The most trouble came from Mac OS X. The current build system had too old OS X version installed which was not supported by Qt 5 (too old XCode?). Apple's official policy of not allowing OS X to run on non-Mac hardware is also not making it easier. While not officially permitted it is still possible to run it on generic x86/x64 hardware thanks to the awesome OSX86 and iAtkos projects. Qt for OS X comes with the macdeployqt tool which requires no specific installer scripts to create an app bundle and a .dmg file. All dependencies are resolved and bundled automatically.

Compared to OS X, a Windows build machine is considerably easier to set up and can be run in a virtual machine (such as VirtualBox). Some tools like curl are not initially installed in Windows and do not come with Qt either. These have to be installed separatedly. PATH has to be set up. A bit of manual work.

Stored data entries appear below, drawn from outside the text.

-- ==== Sys2Proof/Word.lean ====
section
/-! DEFINITION. The one word of this hardware: every register, memory cell, immediate, the stack pointer, the
program counter and the return address are 8 bits wide (R10, R11, R14 of 10_state.md; R30 of 20_memory.md). -/

namespace Sys2Proof

/-- `Byte` of R7: the unsigned values 0 to 255. Bit 7 is the most significant (R6). -/
abbrev Byte := BitVec 8

end Sys2Proof
end

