/-- The pairing of 45_subroutine.md (its last rule, which the spec marks as derived): CALL at c, then anything that
leaves SP and the return address as CALL left them, then RET resumes at c + 2 with SP as before; and PUSH n followed
by RET is a jump to the address in register n (n other than 7) with no net change of SP. -/
def Obligations.CallThenRetResumes : Prop :=
  ∀ (s : State) (n : Fin 8), 1 ≤ s.sp.toNat → s.sp.toNat ≤ 0xF4 → s.pc.toNat ≤ 253 →
    (∃ t, exec (.call (BitVec.ofNat 8 n.val)) s = .next t ∧
      ∀ u : State, u.sp = t.sp → u.mem.read t.sp.toNat = t.mem.read t.sp.toNat →
        ∃ w, exec .ret u = .next w ∧ w.pc.toNat = s.pc.toNat + 2 ∧ w.sp = s.sp) ∧
    (n ≠ 7 → ∃ t w, exec (.push (BitVec.ofNat 8 n.val)) s = .next t ∧ exec .ret t = .next w ∧
      w.pc = s.readReg n ∧ w.sp = s.sp)

/-- From an SP at or below its top, a step of an instruction that does not name register 7 as its destination moves SP
by at most one and never past the top (44_stack.md section 1). -/
def Obligations.ImplicitUpdatesKeepSpWithinItsTop : Prop :=
  ∀ (s : State) (i : Instr), s.sp.toNat ≤ 0xF4 → i.destination ≠ some 7 →
    ∃ t, exec i s = .next t ∧ t.sp.toNat ≤ 0xF4 ∧
      (t.sp = s.sp ∨ t.sp.toNat + 1 = s.sp.toNat ∨ t.sp.toNat = s.sp.toNat + 1)

/-- R38 (decision D21, log entry 22): a byte stored by HostWrite, Load, PUSH or CALL is what every later step fetches
from its cell, as opcode or as operand, for as long as the cell holds it: whatever else has happened to the Machine since,
the step of a running Machine does what the bytes at PC spell with the stored byte in its place. There is no copy of the
memory and no delay. -/
def Obligations.StoresAreSeenByTheNextFetch : Prop :=
  ∀ s u : State, u.st = .running →
    (∀ addr v : Byte, u.mem.read addr.toNat = (s.hostWrite addr.toNat v).2.mem.read addr.toNat →
      u.StepRunsCells (fun x => if x = addr.toNat then v else u.mem.read x)) ∧
    (∀ image : List Byte, image.length ≤ 256 →
      (∀ x < image.length, u.mem.read x = (s.load image).2.mem.read x) →
      u.StepRunsCells (fun x => if h : x < image.length then image[x] else u.mem.read x)) ∧
    (∀ (a : Byte) (h : a.toNat < 8), s.sp ≠ 0 → s.pc.toNat + 2 ≤ 255 →
      (∃ t, exec (.push a) s = .next t ∧
        (u.mem.read t.sp.toNat = t.mem.read t.sp.toNat →
          u.StepRunsCells (fun x =>
            if x = s.sp.toNat - 1 then (s.regs.set 7 (s.sp - 1))[a.toNat] else u.mem.read x))) ∧
      (∃ t, exec (.call a) s = .next t ∧
        (u.mem.read t.sp.toNat = t.mem.read t.sp.toNat →
          u.StepRunsCells (fun x => if x = s.sp.toNat - 1 then s.pc + 2 else u.mem.read x))))

/-! ### The run and the host's operations -/

/-- `Run` is nothing but repeated `Step` (40_execution_cycle.md section 5): it reaches the states a sequence of `Step`
calls reaches, and on a Machine that is not running it returns at once. The budget, that budgets add up and that a
greater one changes nothing once the Machine has stopped are about the model's `Run` (log entry 6). -/
def Obligations.RunIsRepeatedStep : Prop :=
  ∀ s : State,
    (∀ budget, performAll (List.replicate budget .step) s = s.run budget) ∧
    (∀ m n, s.run (m + n) = (s.run m).run n) ∧
    (∀ n, (s.run n).st ≠ .running → ∀ m, n ≤ m → s.run m = s.run n) ∧
    (s.st ≠ .running → ∀ budget, HostOp.perform (.run budget) s = (.runState s.st, s))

Windows Qt comes with no tool like macdeployqt. This means that installer has to be created with some 3rd party tool. We use NSIS and NSIS is fine but requires one to learn its scripting language. There is no automatic dependency resolution. All necessary DLL files have to be found manually with the 3rd party Dependency Walker tool. Our build process on Windows is coordinated by a Batch file. Batch scripts have no sane way of detecting errors in commands unless you check for error after each command. This makes scripts either verbose or error prone.

Linux is my main system. Everything mostly just works and there are no stupid installation restrictions. Getting Qt 5 installed and code building with it was the easiest. However, dependencies still had to be collected manually. For KAM we currently just build and distribute a tarball. But once this release gets fully tested we will release a .deb package.

The release also means I will be less involved in the development of KAM in future.